抄録
The load-velocity relations were determined at various contractile forces in the small bundle dissected from frog semitendinosus muscle.
1) The tension-extension curve of the bundle was nearly the same as that of single fibers.
2) The load-velocity curves of shortening muscle obtained at the standard length L0 fit HILL'S hyperbolic equation at any contractile force in the partially activated muscle, and the dynamic constants were a/P0=0.25 and b/L0=0.9/sec at 10°C. The viscous-like force Fv at a given velocity increased linearly with increasing contractile force F. These results were valid in the length region between 0.8 and 1.2 L0.

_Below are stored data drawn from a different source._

-- ==== Sys2Proof/Laws/KeepsInstr.lean ====
section
/-! SUPPORT. What each function of the model can do to the state, one law for each: the Lofts instructions. -/

namespace Sys2Proof.Machine

/-! ## LoftsInstr -/

/-- The pieces that an instruction can change beside what its port of registers changes. -/
def lftParts : List Part :=
  [.regs, .freeCtr, .ecc, .mast, .cel, .attic, .cup, .dwy, .lft, .pipe, .hlw, .gal, .lrd, .stw, .sht, .crw, .outbox]

theorem State.issueWord_keeps {l : List Part} (hl : lftParts.all (fun p => l.contains p) = true) {s : State} {t op : Nat}
    {f : LFields} {body : LBody} (hb : ∀ u, Keeps l s u → Keeps l s (body u t f)) :
    Keeps l s (s.issueWord t op f body) := by
  have m := fun {u v : State} (k : Keeps lftParts u v) => k.mono hl
  have h : Keeps l s s := .refl s
  have hq : Keeps l s (if t = atcThread then (s, true) else s.lftCheck .lftIs (t / 64 * 32768 + (s.thr t).pc)).1 := by
    split
    · exact h
    · exact m ((State.lftCheck_keeps _ _ _).mono rfl)
  unfold State.issueWord
  dsimp only
  revert hq
  generalize (if t = atcThread then (s, true) else s.lftCheck .lftIs (t / 64 * 32768 + (s.thr t).pc)) = q
  intro hq
  have h1 : Keeps l s (if t = atcThread then q.1 else q.1.count evLftIssue (t / 8) 0) := by
    split
    · exact hq
    · exact hq.trans (m ((State.count_keeps _ _ _ _).mono rfl))
  revert h1
  generalize (if t = atcThread then q.1 else q.1.count evLftIssue (t / 8) 0) = s1
  intro h1
  have h2 := h1.trans (m ((State.setThr_keeps s1 t { s1.thr t with tail := false }).mono rfl))
  split
  · exact m ((State.thrFault_keeps _ _ _ _).mono rfl)
  · split
    · exact hq.trans (m ((State.thrFault_keeps _ _ _ _).mono rfl))
    · split
      · exact h2.trans (m ((State.thrFault_keeps _ _ _ _).mono rfl))
      · exact hb _ h2

theorem State.issue_keeps {l : List Part} (hl : lftParts.all (fun p => l.contains p) = true) {s : State} {t op : Nat}
    {f : LFields} {body : LBody} (hb : ∀ u, Keeps l s u → Keeps l s (body u t f)) :
    Keeps l s (s.issue t op f body) := by
  unfold State.issue
  split
  · exact State.issueWord_keeps hl hb
  · exact .refl s

theorem State.goTo_keeps (s : State) : ∀ a1 a2, Keeps [.regs, .lft] s (State.goTo s a1 a2) := by
  intro a1 a2
  have h : Keeps [.regs, .lft] s s := .refl s
  unfold State.goTo
  repeat' (first
      | (with_reducible assumption) | ((with_reducible apply Keeps.after (State.setThr_keeps _ _ _)); rfl)
      | (dsimp only))

theorem State.goOn_keeps (s : State) : ∀ a1, Keeps [.regs, .lft] s (State.goOn s a1) := by
  intro a1
  have h : Keeps [.regs, .lft] s s := .refl s
  unfold State.goOn
  repeat' (first
      | (with_reducible assumption) | ((with_reducible apply Keeps.after (State.goTo_keeps _ _ _)); rfl)
      | (dsimp only))
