theorem execCounterSnapshot_keeps (s : State) : ∃ t, (execCounterSnapshot s) = .next t ∧ Keeps [.regs, .mast,
    .bell] s t := by
  have h : Keeps [.regs, .mast, .bell] s s := .refl s
  unfold execCounterSnapshot
  repeat' (first | (with_reducible apply Keeps.next) | (with_reducible apply Keeps.next_ite) | dsimp only | split)
  all_goals repeat' (first
      | (with_reducible assumption) | ((with_reducible apply Keeps.after (State.snapshot_keeps _ _ _)); rfl)
      | (with_reducible refine Keeps.ite ?_ ?_) | (with_reducible apply Keeps.fst_ite)
      | ((with_reducible apply Keeps.put_mast); rfl; first | (with_reducible assumption) | ((with_reducible apply Keeps.after (State.snapshot_keeps _ _ _)); rfl) | (with_reducible refine Keeps.ite ?_ ?_) | (with_reducible apply Keeps.fst_ite))
      | (dsimp only) | split)

theorem execSnapWrite_keeps (s : State) : ∃ t, (execSnapWrite s) = .next t ∧ Keeps [.regs, .mast, .bell] s t := by
  have h : Keeps [.regs, .mast, .bell] s s := .refl s
  unfold execSnapWrite
  repeat' (first | (with_reducible apply Keeps.next) | (with_reducible apply Keeps.next_ite) | dsimp only | split)
  all_goals repeat' (first
      | (with_reducible assumption) | ((with_reducible apply Keeps.after (State.snapshot_keeps _ _ _)); rfl)
      | (with_reducible apply Keeps.fst_ite) | (dsimp only))

theorem State.dumpZero_keeps (s : State) : ∀ a1 a2, Keeps [.regs, .ecc, .mast, .cel] s (State.dumpZero s a1 a2) := by
  intro a1 a2
  have h : Keeps [.regs, .ecc, .mast, .cel] s s := .refl s
  unfold State.dumpZero
  repeat' (first
      | (with_reducible assumption) | ((with_reducible apply Keeps.after (State.celZero_keeps _ _ _)); rfl)
      | ((with_reducible apply Keeps.after (State.countBy_keeps _ _ _ _ _)); rfl)
      | (first | ((with_reducible apply Keeps.put_ecc); rfl; first | (with_reducible assumption) | ((with_reducible apply Keeps.after (State.celZero_keeps _ _ _)); rfl) | ((with_reducible apply Keeps.after (State.countBy_keeps _ _ _ _ _)); rfl)) | ((with_reducible apply Keeps.put_cel); rfl; (first | exact fun h => h | exact Memory.wf_write _ _ _ _ | exact Memory.wf_erase _ _ _ _); first | (with_reducible assumption) | ((with_reducible apply Keeps.after (State.celZero_keeps _ _ _)); rfl) | ((with_reducible apply Keeps.after (State.countBy_keeps _ _ _ _ _)); rfl)) | ((with_reducible apply Keeps.put_ecc_cel); rfl; rfl; (first | exact fun h => h | exact Memory.wf_write _ _ _ _ | exact Memory.wf_erase _ _ _ _); first | (with_reducible assumption) | ((with_reducible apply Keeps.after (State.celZero_keeps _ _ _)); rfl) | ((with_reducible apply Keeps.after (State.countBy_keeps _ _ _ _ _)); rfl)))
      | (dsimp only))

theorem State.viewWrite_keeps (s : State) : ∀ a1 a2 a3, Keeps [.regs, .ecc, .mast, .cel,
    .outbox] s (State.viewWrite s a1 a2 a3) := by
  intro a1 a2 a3
  have h : Keeps [.regs, .ecc, .mast, .cel, .outbox] s s := .refl s
  unfold State.viewWrite
  repeat' (first
      | (with_reducible assumption) | ((with_reducible apply Keeps.after (State.celWrite_keeps _ _ _ _)); rfl)
      | ((with_reducible apply Keeps.after (State.setB_keeps _ _ _)); rfl) | (with_reducible refine Keeps.ite ?_ ?_)
      | (dsimp only) | split)

theorem execDumpComplete_keeps (s : State) : ∃ t, (execDumpComplete s) = .next t ∧ Keeps [.regs, .ecc, .mast, .bell,
    .cel, .outbox] s t := by
  have h : Keeps [.regs, .ecc, .mast, .bell, .cel, .outbox] s s := .refl s
  unfold execDumpComplete
  repeat' (first | (with_reducible apply Keeps.next) | (with_reducible apply Keeps.next_ite) | dsimp only | split)
  all_goals repeat' (first
      | (with_reducible assumption) | ((with_reducible apply Keeps.after (State.celWrite_keeps _ _ _ _)); rfl)
      | ((with_reducible apply Keeps.after (State.count_keeps _ _ _ _)); rfl)
      | ((with_reducible apply Keeps.after (State.dumpZero_keeps _ _ _)); rfl)
      | ((with_reducible apply Keeps.after (State.pulse_keeps _ _)); rfl)
      | ((with_reducible apply Keeps.after (State.putB_keeps _ _ _ _)); rfl)
      | ((with_reducible apply Keeps.after (State.viewWrite_keeps _ _ _ _)); rfl)
      | (with_reducible refine Keeps.each ?_ fun _ _ _ => ?_)
      | (with_reducible refine Keeps.foldl _ ?_ fun _ _ _ => ?_)
      | (with_reducible refine Keeps.foldl_fst _ ?_ fun _ _ _ => ?_) | (with_reducible apply Keeps.fst_ite)
      | ((with_reducible apply Keeps.put_mast); rfl; first | (with_reducible assumption) | ((with_reducible apply Keeps.after (State.celWrite_keeps _ _ _ _)); rfl) | ((with_reducible apply Keeps.after (State.count_keeps _ _ _ _)); rfl) | ((with_reducible apply Keeps.after (State.dumpZero_keeps _ _ _)); rfl) | ((with_reducible apply Keeps.after (State.pulse_keeps _ _)); rfl) | ((with_reducible apply Keeps.after (State.putB_keeps _ _ _ _)); rfl) | ((with_reducible apply Keeps.after (State.viewWrite_keeps _ _ _ _)); rfl) | (with_reducible refine Keeps.each ?_ fun _ _ _ => ?_) | (with_reducible refine Keeps.foldl _ ?_ fun _ _ _ => ?_) | (with_reducible refine Keeps.foldl_fst _ ?_ fun _ _ _ => ?_) | (with_reducible apply Keeps.fst_ite))
      | (dsimp only) | split)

3) The load-velocity curves of lengthening muscle were also hyperbolic at any contractile force and Fv was also proportional to F, unless the velocity exceeded 1.0 L0/sec. The dynamic constants were a'/P0=0.4 and b'/L0=0.85 /sec, i. e., a'/P0 was 1.6 times larger than a/P0.
4) HILL's force-velocity equation was generalized to the force (F)-load (P)-velocity (v) equation (P+A)(v+b)=b (F+A), A=aF/P0; or the force-Fv-velocity equation Fv=(F/P0)(P0+a) v/(v+b).

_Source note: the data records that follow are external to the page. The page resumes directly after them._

@[simp] theorem State.wf_held (s : State) (a h l v : Nat) : (s.wf a h l v).held = s.held := rfl
@[simp] theorem State.wf_latch (s : State) (a h l v : Nat) : (s.wf a h l v).latch = s.latch := rfl
@[simp] theorem State.wf_rdata (s : State) (a h l v : Nat) : (s.wf a h l v).rdata = s.rdata := rfl
@[simp] theorem State.wf_time (s : State) (a h l v : Nat) : (s.wf a h l v).time = s.time := rfl
@[simp] theorem State.wf_cycles (s : State) (a h l v : Nat) : (s.wf a h l v).cycles = s.cycles := rfl
@[simp] theorem State.wf_freeCtr (s : State) (a h l v : Nat) : (s.wf a h l v).freeCtr = s.freeCtr := rfl
@[simp] theorem State.wf_ecc (s : State) (a h l v : Nat) : (s.wf a h l v).ecc = s.ecc := rfl
@[simp] theorem State.wf_mast (s : State) (a h l v : Nat) : (s.wf a h l v).mast = s.mast := rfl
@[simp] theorem State.wf_bell (s : State) (a h l v : Nat) : (s.wf a h l v).bell = s.bell := rfl
@[simp] theorem State.wf_cel (s : State) (a h l v : Nat) : (s.wf a h l v).cel = s.cel := rfl
@[simp] theorem State.wf_attic (s : State) (a h l v : Nat) : (s.wf a h l v).attic = s.attic := rfl
@[simp] theorem State.wf_cup (s : State) (a h l v : Nat) : (s.wf a h l v).cup = s.cup := rfl
@[simp] theorem State.wf_dwy (s : State) (a h l v : Nat) : (s.wf a h l v).dwy = s.dwy := rfl
@[simp] theorem State.wf_lft (s : State) (a h l v : Nat) : (s.wf a h l v).lft = s.lft := rfl
@[simp] theorem State.wf_pipe (s : State) (a h l v : Nat) : (s.wf a h l v).pipe = s.pipe := rfl
@[simp] theorem State.wf_hlw (s : State) (a h l v : Nat) : (s.wf a h l v).hlw = s.hlw := rfl
@[simp] theorem State.wf_gal (s : State) (a h l v : Nat) : (s.wf a h l v).gal = s.gal := rfl
@[simp] theorem State.wf_lrd (s : State) (a h l v : Nat) : (s.wf a h l v).lrd = s.lrd := rfl
@[simp] theorem State.wf_stw (s : State) (a h l v : Nat) : (s.wf a h l v).stw = s.stw := rfl
@[simp] theorem State.wf_sht (s : State) (a h l v : Nat) : (s.wf a h l v).sht = s.sht := rfl
@[simp] theorem State.wf_crw (s : State) (a h l v : Nat) : (s.wf a h l v).crw = s.crw := rfl
@[simp] theorem State.wf_outbox (s : State) (a h l v : Nat) : (s.wf a h l v).outbox = s.outbox := rfl
@[simp] theorem State.wf_pending (s : State) (a h l v : Nat) : (s.wf a h l v).pending = s.pending := rfl

@[simp] theorem State.wrN_held (s : State) (a v : Nat) : (s.wrN a v).held = s.held := rfl
@[simp] theorem State.wrN_latch (s : State) (a v : Nat) : (s.wrN a v).latch = s.latch := rfl
@[simp] theorem State.wrN_rdata (s : State) (a v : Nat) : (s.wrN a v).rdata = s.rdata := rfl
@[simp] theorem State.wrN_time (s : State) (a v : Nat) : (s.wrN a v).time = s.time := rfl
@[simp] theorem State.wrN_cycles (s : State) (a v : Nat) : (s.wrN a v).cycles = s.cycles := rfl
@[simp] theorem State.wrN_freeCtr (s : State) (a v : Nat) : (s.wrN a v).freeCtr = s.freeCtr := rfl
@[simp] theorem State.wrN_ecc (s : State) (a v : Nat) : (s.wrN a v).ecc = s.ecc := rfl
@[simp] theorem State.wrN_mast (s : State) (a v : Nat) : (s.wrN a v).mast = s.mast := rfl
@[simp] theorem State.wrN_bell (s : State) (a v : Nat) : (s.wrN a v).bell = s.bell := rfl
@[simp] theorem State.wrN_cel (s : State) (a v : Nat) : (s.wrN a v).cel = s.cel := rfl
@[simp] theorem State.wrN_attic (s : State) (a v : Nat) : (s.wrN a v).attic = s.attic := rfl
@[simp] theorem State.wrN_cup (s : State) (a v : Nat) : (s.wrN a v).cup = s.cup := rfl
@[simp] theorem State.wrN_dwy (s : State) (a v : Nat) : (s.wrN a v).dwy = s.dwy := rfl
@[simp] theorem State.wrN_lft (s : State) (a v : Nat) : (s.wrN a v).lft = s.lft := rfl
@[simp] theorem State.wrN_pipe (s : State) (a v : Nat) : (s.wrN a v).pipe = s.pipe := rfl
@[simp] theorem State.wrN_hlw (s : State) (a v : Nat) : (s.wrN a v).hlw = s.hlw := rfl
@[simp] theorem State.wrN_gal (s : State) (a v : Nat) : (s.wrN a v).gal = s.gal := rfl
@[simp] theorem State.wrN_lrd (s : State) (a v : Nat) : (s.wrN a v).lrd = s.lrd := rfl
@[simp] theorem State.wrN_stw (s : State) (a v : Nat) : (s.wrN a v).stw = s.stw := rfl
@[simp] theorem State.wrN_sht (s : State) (a v : Nat) : (s.wrN a v).sht = s.sht := rfl
@[simp] theorem State.wrN_crw (s : State) (a v : Nat) : (s.wrN a v).crw = s.crw := rfl
@[simp] theorem State.wrN_outbox (s : State) (a v : Nat) : (s.wrN a v).outbox = s.outbox := rfl
@[simp] theorem State.wrN_pending (s : State) (a v : Nat) : (s.wrN a v).pending = s.pending := rfl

5) The value of Fv on lengthening was 1.4 times larger than that on shortening under the same contractile force and velocity.
6) These force-load-velocity equations were valid not only during steady contractile force but also for any instance during the change in contractile force.
7) The significance of Fv, or force-dependent viscosity, is discussed with respect to the sliding filament theory.